The invention relates to the grinding of the flanks of gear teeth, more particularly, but not exclusively, on cylindrical gearwheels, by means of at least one grinding wheel, in which feed motions between the workpiece and the grinding wheel are superimposed upon a normal generating motion between the workpiece and the grinding wheel and in a direction transverse to the surface or flank of a tooth being ground in order to vary the theoretical involute form of the tooth flanks in zones radially along the tooth profile and/or axially along the tooth length.
It is common practice to utilise for gear-tooth grinding the so-called zero-degrees method in which two grinding wheels basically include an angle of 0.degree., that is to say they are disposed more or less parallel to each other. In therory there is point contact between the grinding wheel and the workpiece but in order to accentuate somewhat such point contact it is also possible for the grinding wheel axes to be inclined relative to each other by a few degrees. To this end it is important that the contact occurs at the external edge of the grinding wheel and the generating motion between the grinding wheel and the workpiece is related to the base circle of the gear being ground, the two theoretically active grinding points being disposed on a tangent to the base circle.

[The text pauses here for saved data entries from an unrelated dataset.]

-- ==== Sys2Proof/Laws/Float.lean ====
section
/-! SUPPORT. The fields of a float pattern: what `pattern` writes, `magnitude` and `signBit` read. -/

namespace Sys2Proof.Machine

theorem magnitude_lt (f : FloatFormat) (x : Nat) : magnitude f x < 2 ^ magnitudeBits f :=
  Nat.mod_lt _ (Nat.two_pow_pos _)

theorem infMagnitude_add (f : FloatFormat) :
    infMagnitude f + 2 ^ f.fracBits = 2 ^ magnitudeBits f := by
  have h := Nat.two_pow_pos f.expBits
  rw [infMagnitude, magnitudeBits, pow_add, ← Nat.succ_mul]
  congr 1
  omega

theorem infMagnitude_lt (f : FloatFormat) : infMagnitude f < 2 ^ magnitudeBits f := by
  have := infMagnitude_add f
  have := Nat.two_pow_pos f.fracBits
  omega

theorem magnitude_pattern {f : FloatFormat} {m : Nat} (s : Bool) (h : m < 2 ^ magnitudeBits f) :
    magnitude f (pattern f s m) = m := by
  cases s <;> simp [magnitude, pattern, Nat.mod_eq_of_lt h]

theorem signBit_pattern {f : FloatFormat} {m : Nat} (s : Bool) (h : m < 2 ^ magnitudeBits f) :
    signBit f (pattern f s m) = s := by
  cases s <;> simp [signBit, pattern, Nat.div_eq_of_lt h, Nat.add_div_left]

theorem pattern_lt {f : FloatFormat} {m : Nat} (s : Bool) (h : m < 2 ^ magnitudeBits f) :
    pattern f s m < 2 ^ (magnitudeBits f + 1) := by
  rw [pow_succ]
  cases s <;> simp [pattern] <;> omega

/-- A pattern is its sign and its magnitude. -/
theorem pattern_signBit_magnitude {f : FloatFormat} {x : Nat} (h : x < 2 ^ (magnitudeBits f + 1)) :
    pattern f (signBit f x) (magnitude f x) = x := by
  have hd := Nat.div_add_mod x (2 ^ magnitudeBits f)
  have hq : x / 2 ^ magnitudeBits f < 2 := Nat.div_lt_of_lt_mul (by rwa [pow_succ] at h)
  rcases Nat.le_one_iff_eq_zero_or_eq_one.1 (Nat.lt_succ_iff.1 hq) with hz | hz <;>
    rw [hz] at hd <;> simp [pattern, signBit, magnitude, hz] <;> omega

theorem roundUnits_le (f : FloatFormat) (n d : Nat) : roundUnits f n d ≤ infMagnitude f :=
  Nat.min_le_right _ _

end Sys2Proof.Machine
end

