-- ==== Sys2Proof/Tests/Slice0.lean ====
section
/-! SUPPORT. The model's own tests. Expected values come from the spec: the examples of each rule and
the vectors of 95_test_vectors.md (named V-...). The witnesses at the end show that the hypotheses of
each statement can be met. -/

namespace Sys2Proof.Tests

open Sys2Proof Sys2Proof.Machine

/-! ## Well-formedness refuses an immediate wider than its Pod -/

theorem test_wf_moveImm : (Instr.moveImm .u8 0 0x100).wellFormed = false := by decide
theorem test_wf_addImm : (Instr.addImm .u16 0 0x10000).wellFormed = false := by decide
theorem test_wf_subtractImm : (Instr.subtractImm .u32 0 0x100000000).wellFormed = false := by decide
theorem test_wf_multiplyImm : (Instr.multiplyImm .f32 0 0x100000000).wellFormed = false := by decide
theorem test_wf_divideImm : (Instr.divideImm .u8 0 0x100).wellFormed = false := by decide
theorem test_wf_compareImm : (Instr.compareImm .u16 0 0x10000).wellFormed = false := by decide
theorem test_wf_accepts : (Instr.moveImm .u8 0 0xFF).wellFormed = true ∧
    (Instr.moveImm .f64 0 0xFFFFFFFFFFFFFFFF).wellFormed = true := by decide

/-! ## Decode: each form's bytes as the spec writes them -/

/-- R110's example. -/
theorem test_decode_moveImm : decode [0x00, 0x20, 0x02, 0x00, 0x00, 0x00, 0x34, 0x12] =
    .ok (.moveImm .u16 2 0x1234, []) := by decide
/-- R111's example. -/
theorem test_decode_moveAbs : decode [0x00, 0x50, 0x00, 0x00, 0x00, 0x00, 0x04, 0x00, 0x00, 0x00] =
    .ok (.moveAbs .u32 0 4, []) := by decide
/-- R112's example. -/
theorem test_decode_addImm : decode [0x01, 0x00, 0x00, 0x00, 0x00, 0x00, 0x0A] =
    .ok (.addImm .u8 0 10, []) := by decide
/-- R113's example. -/
theorem test_decode_addAbs : decode [0x01, 0x90, 0x00, 0x00, 0x00, 0x00, 0x04, 0x00, 0x00, 0x00] =
    .ok (.addAbs .f32 0 4, []) := by decide
/-- R114's example. -/
theorem test_decode_subtractImm :
    decode [0x02, 0x40, 0x00, 0x00, 0x00, 0x00, 0x01, 0x00, 0x00, 0x00] =
      .ok (.subtractImm .u32 0 1, []) := by decide
/-- R115's example. -/
theorem test_decode_subtractAbs :
    decode [0x02, 0xB0, 0x08, 0x00, 0x00, 0x00, 0x00, 0x00, 0x00, 0x00] =
      .ok (.subtractAbs .f64 8 0, []) := by decide
/-- R116's example. -/
theorem test_decode_multiplyImm : decode [0x03, 0x20, 0x00, 0x00, 0x00, 0x00, 0x00, 0x01] =
    .ok (.multiplyImm .u16 0 256, []) := by decide
/-- R117's example. -/
theorem test_decode_multiplyAbs :
    decode [0x03, 0xB0, 0x00, 0x00, 0x00, 0x00, 0x00, 0x00, 0x00, 0x00] =
      .ok (.multiplyAbs .f64 0 0, []) := by decide
/-- R118's example. -/
theorem test_decode_divideImm :
    decode [0x04, 0x40, 0x00, 0x00, 0x00, 0x00, 0x02, 0x00, 0x00, 0x00] =
      .ok (.divideImm .u32 0 2, []) := by decide
/-- R119's example. -/
theorem test_decode_divideAbs :
    decode [0x04, 0x70, 0x00, 0x00, 0x00, 0x00, 0x08, 0x00, 0x00, 0x00] =
      .ok (.divideAbs .u64 0 8, []) := by decide
/-- R131's example. -/
theorem test_decode_compareImm :
    decode [0x05, 0x40, 0x00, 0x00, 0x00, 0x00, 0xFF, 0x00, 0x00, 0x00] =
      .ok (.compareImm .u32 0 255, []) := by decide
/-- R132's example. -/
theorem test_decode_compareAbs :
    decode [0x05, 0xB0, 0x08, 0x00, 0x00, 0x00, 0x08, 0x00, 0x00, 0x00] =
      .ok (.compareAbs .f64 8 8, []) := by decide
/-- R133's example. -/
theorem test_decode_jump : decode [0x06, 0x07, 0x00, 0x00, 0x00, 0x00, 0x00, 0x00, 0x00] =
    .ok (.jump 7, []) := by decide
/-- R134's example. -/
theorem test_decode_jumpIfEqual : decode [0x07, 0x2D, 0x00, 0x00, 0x00, 0x00, 0x00, 0x00, 0x00] =
    .ok (.jumpIfEqual 45, []) := by decide
/-- R135's example. -/
theorem test_decode_jumpIfLessThan : decode [0x08, 0x14, 0x00, 0x00, 0x00, 0x00, 0x00, 0x00, 0x00] =
    .ok (.jumpIfLessThan 20, []) := by decide
/-- R150's example and its corner case: Metadata bit 4 is ignored. -/
theorem test_decode_print : decode [0x09, 0x40, 0x00, 0x00, 0x00, 0x00] = .ok (.print .u32 0, []) ∧
    decode [0x09, 0x50, 0x00, 0x00, 0x00, 0x00] = .ok (.print .u32 0, []) := by decide
/-- Every byte of a wide field is read in its place (R59, R66). -/
theorem test_decode_wide_fields :
    decode [0x00, 0x60, 0x04, 0x03, 0x02, 0x01, 0x88, 0x77, 0x66, 0x55, 0x44, 0x33, 0x22, 0x11] =
      .ok (.moveImm .u64 0x01020304 0x1122334455667788, []) ∧
    decode [0x06, 0x08, 0x07, 0x06, 0x05, 0x04, 0x03, 0x02, 0x01] =
      .ok (.jump 0x0102030405060708, []) := by decide
/-- V-DEC-2, V-DEC-4, V-DEC-5, V-DEC-11: each refusal by its name. -/
theorem test_decode_refusals : decode [0xFF, 0x00, 0x00] = .error .invalidOpcode ∧
    decode [0x01, 0xE0, 0x00, 0x00, 0x00, 0x00, 0x00] = .error .invalidPod ∧
    decode [0x01, 0x41] = .error .reservedBits ∧
    decode [0x09, 0x41, 0x00, 0x00, 0x00, 0x00] = .error .reservedBits := by decide
/-- V-DEC-3, V-DEC-7, V-DEC-8, V-DEC-14: a bad Metadata byte is seen before a missing field. -/
theorem test_decode_truncated : decode [0x01, 0xC0] = .error .invalidPod ∧
    decode [0x01] = .error .truncated ∧ decode [0x01, 0x40, 0x00, 0x00] = .error .truncated ∧
    decode [0x06, 0x09, 0x00, 0x00] = .error .truncated := by decide
/-- The opcode table's words: byte 0 is bits 15:8 and byte 1 bits 7:0. -/
theorem test_decode_table_words : decodeTableWord 16 0x0110 = some (.addAbs .u8 0 0) ∧
    decodeTableWord 16 0x05A0 = some (.compareImm .f64 0 0) ∧
    decodeTableWord 16 0x0600 = some (.jump 0) ∧ decodeTableWord 16 0x0A00 = none := by decide

/-! ## One step of each instruction -/

/-- An instance with `prog` and `mem` as given, at its first step. -/
def at0 (prog : List Byte) (capacity : Nat) (mem : Memory) : State :=
  { State.resetWith prog capacity with mem := mem }

/-- What `get` reads in the state after one step. -/
def afterStep {α : Type} (s : State) (get : State → α) : Option α :=
  match step s with
  | .next t => some (get t)
  | .fault _ => none
  | .refused _ => none

/-- The `k` bytes at `o`, and `ip`. -/
def bytesAndIp (o k : Nat) (t : State) : List Byte × Nat := (readBytes t.mem o k, t.ip)

/-- The status and `ip`. -/
def statusAndIp (t : State) : Status × Nat := (t.status, t.ip)

/-- V-MOV-2. -/
theorem test_moveImm : afterStep (at0 [0x00, 0x20, 0x02, 0x00, 0x00, 0x00, 0x34, 0x12] 16 [])
    (bytesAndIp 0 6) = some ([0x00, 0x00, 0x34, 0x12, 0x00, 0x00], 8) := by decide
/-- V-MEM-5: the bound does not wrap. -/
theorem test_moveImm_fault :
    afterStep (at0 [0x00, 0x40, 0xFF, 0xFF, 0xFF, 0xFF, 0x00, 0x00, 0x00, 0x00] 16 []) statusAndIp =
      some (⟨.faulted, some .memoryFault⟩, 0) := by decide
/-- V-MOV-5: an overlapping copy reads first. -/
theorem test_moveAbs :
    afterStep (at0 [0x00, 0x50, 0x02, 0x00, 0x00, 0x00, 0x00, 0x00, 0x00, 0x00] 8
      [(0, 1), (1, 2), (2, 3), (3, 4), (4, 5), (5, 6), (6, 7), (7, 8)]) (bytesAndIp 0 8) =
      some ([1, 2, 1, 2, 3, 4, 7, 8], 10) := by decide
/-- V-ADD-1. -/
theorem test_addImm : afterStep (at0 [0x01, 0x00, 0x00, 0x00, 0x00, 0x00, 0x0A] 1 [(0, 250)])
    (bytesAndIp 0 1) = some ([4], 7) := by decide
/-- V-ADD-10: the source is also the destination. -/
theorem test_addAbs :
    afterStep (at0 [0x01, 0x50, 0x00, 0x00, 0x00, 0x00, 0x00, 0x00, 0x00, 0x00] 4
      [(0, 0x01), (3, 0x80)]) (bytesAndIp 0 4) = some ([2, 0, 0, 0], 10) := by decide
/-- R114's example. -/
theorem test_subtractImm :
    afterStep (at0 [0x02, 0x40, 0x00, 0x00, 0x00, 0x00, 0x01, 0x00, 0x00, 0x00] 4 [])
      (bytesAndIp 0 4) = some ([0xFF, 0xFF, 0xFF, 0xFF], 10) := by decide
/-- V-SUB-2's operands in the Absolute shape: `mem[dst]` minus `mem[src]`. -/
theorem test_subtractAbs :
    afterStep (at0 [0x02, 0x30, 0x00, 0x00, 0x00, 0x00, 0x02, 0x00, 0x00, 0x00] 4 [(0, 5), (2, 7)])
      (bytesAndIp 0 4) = some ([0xFE, 0xFF, 7, 0], 10) := by decide
/-- R116's example. -/
theorem test_multiplyImm : afterStep (at0 [0x03, 0x20, 0x00, 0x00, 0x00, 0x00, 0x00, 0x01] 2 [(1, 1)])
    (bytesAndIp 0 2) = some ([0, 0], 8) := by decide
/-- R117's example: 1.5 squared is 2.25. -/
theorem test_multiplyAbs :
    afterStep (at0 [0x03, 0xB0, 0x00, 0x00, 0x00, 0x00, 0x00, 0x00, 0x00, 0x00] 8
      [(6, 0xF8), (7, 0x3F)]) (bytesAndIp 0 8) = some ([0, 0, 0, 0, 0, 0, 0x02, 0x40], 10) := by
  decide +kernel
/-- R118's example. -/
theorem test_divideImm :
    afterStep (at0 [0x04, 0x40, 0x00, 0x00, 0x00, 0x00, 0x02, 0x00, 0x00, 0x00] 4 [(0, 7)])
      (bytesAndIp 0 4) = some ([3, 0, 0, 0], 10) := by decide
/-- V-DIV-15: the bound is checked before the divisor. -/
theorem test_divideImm_order :
    afterStep (at0 [0x04, 0x40, 0x04, 0x00, 0x00, 0x00, 0x00, 0x00, 0x00, 0x00] 4 []) statusAndIp =
      some (⟨.faulted, some .memoryFault⟩, 0) := by decide
/-- R119's example, V-DIV-7. -/
theorem test_divideAbs :
    afterStep (at0 [0x04, 0x70, 0x00, 0x00, 0x00, 0x00, 0x08, 0x00, 0x00, 0x00] 16 [(0, 5)])
      statusAndIp = some (⟨.faulted, some .arithmeticFault⟩, 0) := by decide
/-- R131's example. -/
theorem test_compareImm :
    afterStep (at0 [0x05, 0x40, 0x00, 0x00, 0x00, 0x00, 0xFF, 0x00, 0x00, 0x00] 4 [(0, 233)])
      State.cmp = some .less := by decide
/-- V-CMP-10: a NaN compared with itself. -/
theorem test_compareAbs :
    afterStep { at0 [0x05, 0xB0, 0x00, 0x00, 0x00, 0x00, 0x00, 0x00, 0x00, 0x00] 8
      [(6, 0xF8), (7, 0x7F)] with cmp := .equal } State.cmp = some .unset := by decide +kernel
/-- V-DEC-13: a jump to exactly the end. -/
theorem test_jump : afterStep (at0 [0x06, 0x09, 0x00, 0x00, 0x00, 0x00, 0x00, 0x00, 0x00] 0 [])
    statusAndIp = some (⟨.running, none⟩, 9) := by decide
/-- Program L3-8: a jump beyond the end. -/
theorem test_jump_beyond :
    afterStep (at0 [0x06, 0x64, 0x00, 0x00, 0x00, 0x00, 0x00, 0x00, 0x00] 0 []) statusAndIp =
      some (⟨.faulted, some .unexpectedEndOfProgram⟩, 0) := by decide
/-- V-JMP-4, V-JMP-7 with a target in this program: Equal jumps, Unset does not. -/
theorem test_jumpIfEqual :
    afterStep { at0 [0x07, 0x03, 0x00, 0x00, 0x00, 0x00, 0x00, 0x00, 0x00] 0 [] with
      cmp := .equal } State.ip = some 3 ∧
    afterStep (at0 [0x07, 0x03, 0x00, 0x00, 0x00, 0x00, 0x00, 0x00, 0x00] 0 []) State.ip =
      some 9 := by decide
/-- V-JMP-8, V-JMP-12: Less jumps; one not taken does not check its target. -/
theorem test_jumpIfLessThan :
    afterStep { at0 [0x08, 0x03, 0x00, 0x00, 0x00, 0x00, 0x00, 0x00, 0x00] 0 [] with
      cmp := .less } State.ip = some 3 ∧
    afterStep { at0 [0x08, 0xE8, 0x03, 0x00, 0x00, 0x00, 0x00, 0x00, 0x00] 0 [] with
      cmp := .greater } statusAndIp = some (⟨.running, none⟩, 9) := by decide
/-- V-PRT-1 and its text. -/
theorem test_print : afterStep (at0 [0x09, 0x40, 0x00, 0x00, 0x00, 0x00] 4 [(0, 0x2A)]) State.out =
    some [⟨.u32, [0x2A, 0, 0, 0]⟩] ∧ printText ⟨.u32, [0x2A, 0, 0, 0]⟩ = "42" := by decide
/-- V-PRT-4: a Print that faults emits nothing. -/
theorem test_print_fault : afterStep (at0 [0x09, 0x60, 0x00, 0x00, 0x00, 0x00] 4 []) State.out =
    some [] := by decide
/-- V-DEC-15: the empty program halts. -/
theorem test_halt : afterStep State.reset statusAndIp = some (⟨.halted, none⟩, 0) := by decide
/-- The host's placed word is what the next step runs. -/
theorem test_withFetchWord : fetchInstr (State.reset.withFetchWord 16 0x0950) = .ok (.print .u32 0) ∧
    afterStep (State.reset.withFetchWord 16 0x0950) State.ip = some 6 := by decide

Using this basic generating method, axial motion of the grinding wheel or wheels can be controlled, for example, by a known arrangement of profile and longitudinal correcting template which act on a double lever system (U.S. Pat. No. 3,044,221). Such axial movements of the grinding wheel give profile correction (generally in the form of a tooth tip and/or tooth root reduction) of the tooth uniformly over the entire length of the tooth. The aforementioned specification also describes how the profile can be modified at different axial zones to give a reduction of thickness at the ends of the teeth. An oval contact pattern therefore obtains in contact with the tooth flanks of a mating wheel when such gearwheels are paired.
The previously known methods for modifying gear tooth flank profiles can be inadequate in certain instances, as for example in gear wheels for power transmissions that operate under maximum loadings with extreme tooth pressures and/or circumferential velocities, and also in rolling wheels, that is to say gear tools for the finish rolling of gearwheels. Such applications may require helix corrections or other tooth flank corrections in which the tooth profile varies continuously along the tooth width.